Collected data
/-- The word just stored (R166–R168). -/
theorem xaGet_xaPut_same (s : State) (w v : Nat) (hv : v < 2 ^ 64) (hw : xaMem w ≠ .none) : xaGet (xaPut s w v) w = v := by
  unfold xaPut
  cases hm : xaMem w with
  | none => exact absurd hm hw
  | tile => simp only [xaGet, hm, tile_setTile_same, tget_tset_same]
  | shared =>
    dsimp only
    by_cases h1 : w - xaShared < ingWords
    · simp only [if_pos h1, xaGet, hm, ptsGet_ptsPut_same, Nat.mod_eq_of_lt hv]
    · by_cases h2 : w - xaShared < 2 * ingWords
      · simp only [if_neg h1, if_pos h2, xaGet, hm, ptsGet_ptsPut_same, Nat.mod_eq_of_lt hv]
      · simp only [if_neg h1, if_neg h2, xaGet, hm, State.onX, tget_tset_same]
  | lpddr =>
    dsimp only
    by_cases h1 : w < histEnd
    · rw [if_pos h1]
      cases ht : tget none s.x.hist (w / ingWords) with
      | some t => simp only [xaGet, hm, if_pos h1, State.onX, tget_tput_same, ptsGet_ptsPut_same, Nat.mod_eq_of_lt hv]
      | none => simp only [xaGet, hm, if_pos h1, lpPut, State.onX, ht, tget_tset_same]
    · rw [if_neg h1]
      by_cases h2 : decBase ≤ w ∧ w < decEnd
      · rw [if_pos h2]
        cases ht : tget none s.x.dhist ((w - decBase) / decWords) with
        | some t => simp only [xaGet, hm, if_neg h1, if_pos h2, State.onX, tget_tput_same, tget_tset_same]
        | none => simp only [xaGet, hm, if_neg h1, if_pos h2, lpPut, State.onX, ht, tget_tset_same]
      · simp only [xaGet, hm, if_neg h1, if_neg h2, lpPut, State.onX, tget_tset_same]

/-! What each place a word can be stored in leaves of the other words. -/

theorem mod_ne_of_div_eq {a b : Nat} (n : Nat) (h : a ≠ b) (hd : a / n = b / n) : a % n ≠ b % n := by
  intro hm
  exact h (by rw [← Nat.div_add_mod a n, ← Nat.div_add_mod b n, hd, hm])
theorem xaTile_le {w : Nat} (h : xaMem w = .tile) : xaTile ≤ w := by
  unfold xaMem at h
  split at h
  · cases h
  · split at h
    · cases h
    · split at h
      · next htile => exact htile.1
      · cases h
theorem xaShared_le {w : Nat} (h : xaMem w = .shared) : xaShared ≤ w := by
  unfold xaMem at h
  split at h
  · cases h
  · split at h
    · next hshared => exact hshared.1
    · split at h <;> cases h

section
variable (s : State) {w j : Nat} (v : Nat) (h : j ≠ w)
include h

**TASK REQUIREMENTS**
Every line in the data above has to be retyped exactly.

**WRITTEN RESPONSE**
/-- The word just stored (R166–R168). -/
theorem xaGet_xaPut_same (s : State) (w v : Nat) (hv : v < 2 ^ 64) (hw : xaMem w ≠ .none) : xaGet (xaPut s w v) w = v := by
  unfold xaPut
  cases hm : xaMem w with
  | none => exact absurd hm hw
  | tile => simp only [xaGet, hm, tile_setTile_same, tget_tset_same]
  | shared =>
    dsimp only
    by_cases h1 : w - xaShared < ingWords
    · simp only [if_pos h1, xaGet, hm, ptsGet_ptsPut_same, Nat.mod_eq_of_lt hv]
    · by_cases h2 : w - xaShared < 2 * ingWords
      · simp only [if_neg h1, if_pos h2, xaGet, hm, ptsGet_ptsPut_same, Nat.mod_eq_of_lt hv]
      · simp only [if_neg h1, if_neg h2, xaGet, hm, State.onX, tget_tset_same]
  | lpddr =>
    dsimp only
    by_cases h1 : w < histEnd
    · rw [if_pos h1]
      cases ht : tget none s.x.hist (w / ingWords) with
      | some t => simp only [xaGet, hm, if_pos h1, State.onX, tget_tput_same, ptsGet_ptsPut_same, Nat.mod_eq_of_lt hv]
      | none => simp only [xaGet, hm, if_pos h1, lpPut, State.onX, ht, tget_tset_same]
    · rw [if_neg h1]
      by_cases h2 : decBase ≤ w ∧ w < decEnd
      · rw [if_pos h2]
        cases ht : tget none s.x.dhist ((w - decBase) / decWords) with
        | some t => simp only [xaGet, hm, if_neg h1, if_pos h2, State.onX, tget_tput_same, tget_tset_same]
        | none => simp only [xaGet, hm, if_neg h1, if_pos h2, lpPut, State.onX, ht, tget_tset_same]
      · simp only [xaGet, hm, if_neg h1, if_neg h2, lpPut, State.onX, tget_tset_same]

/-! What each place a word can be stored in leaves of the other words. -/

theorem mod_ne_of_div_eq {a b : Nat} (n : Nat) (h : a ≠ b) (hd : a / n = b / n) : a % n ≠ b % n := by
  intro hm
  exact h (by rw [← Nat.div_add_mod a n, ← Nat.div_add_mod b n, hd, hm])
theorem xaTile_le {w : Nat} (h : xaMem w = .tile) : xaTile ≤ w := by
  unfold xaMem at h
  split at h
  · cases h
  · split at h
    · cases h
    · split at h
      · next htile => exact htile.1
      · cases h
theorem xaShared_le {w : Nat} (h : xaMem w = .shared) : xaShared ≤ w := by
  unfold xaMem at h
  split at h
  · cases h
  · split at h
    · next hshared => exact hshared.1
    · split at h <;> cases h

section
variable (s : State) {w j : Nat} (v : Nat) (h : j ≠ w)
include h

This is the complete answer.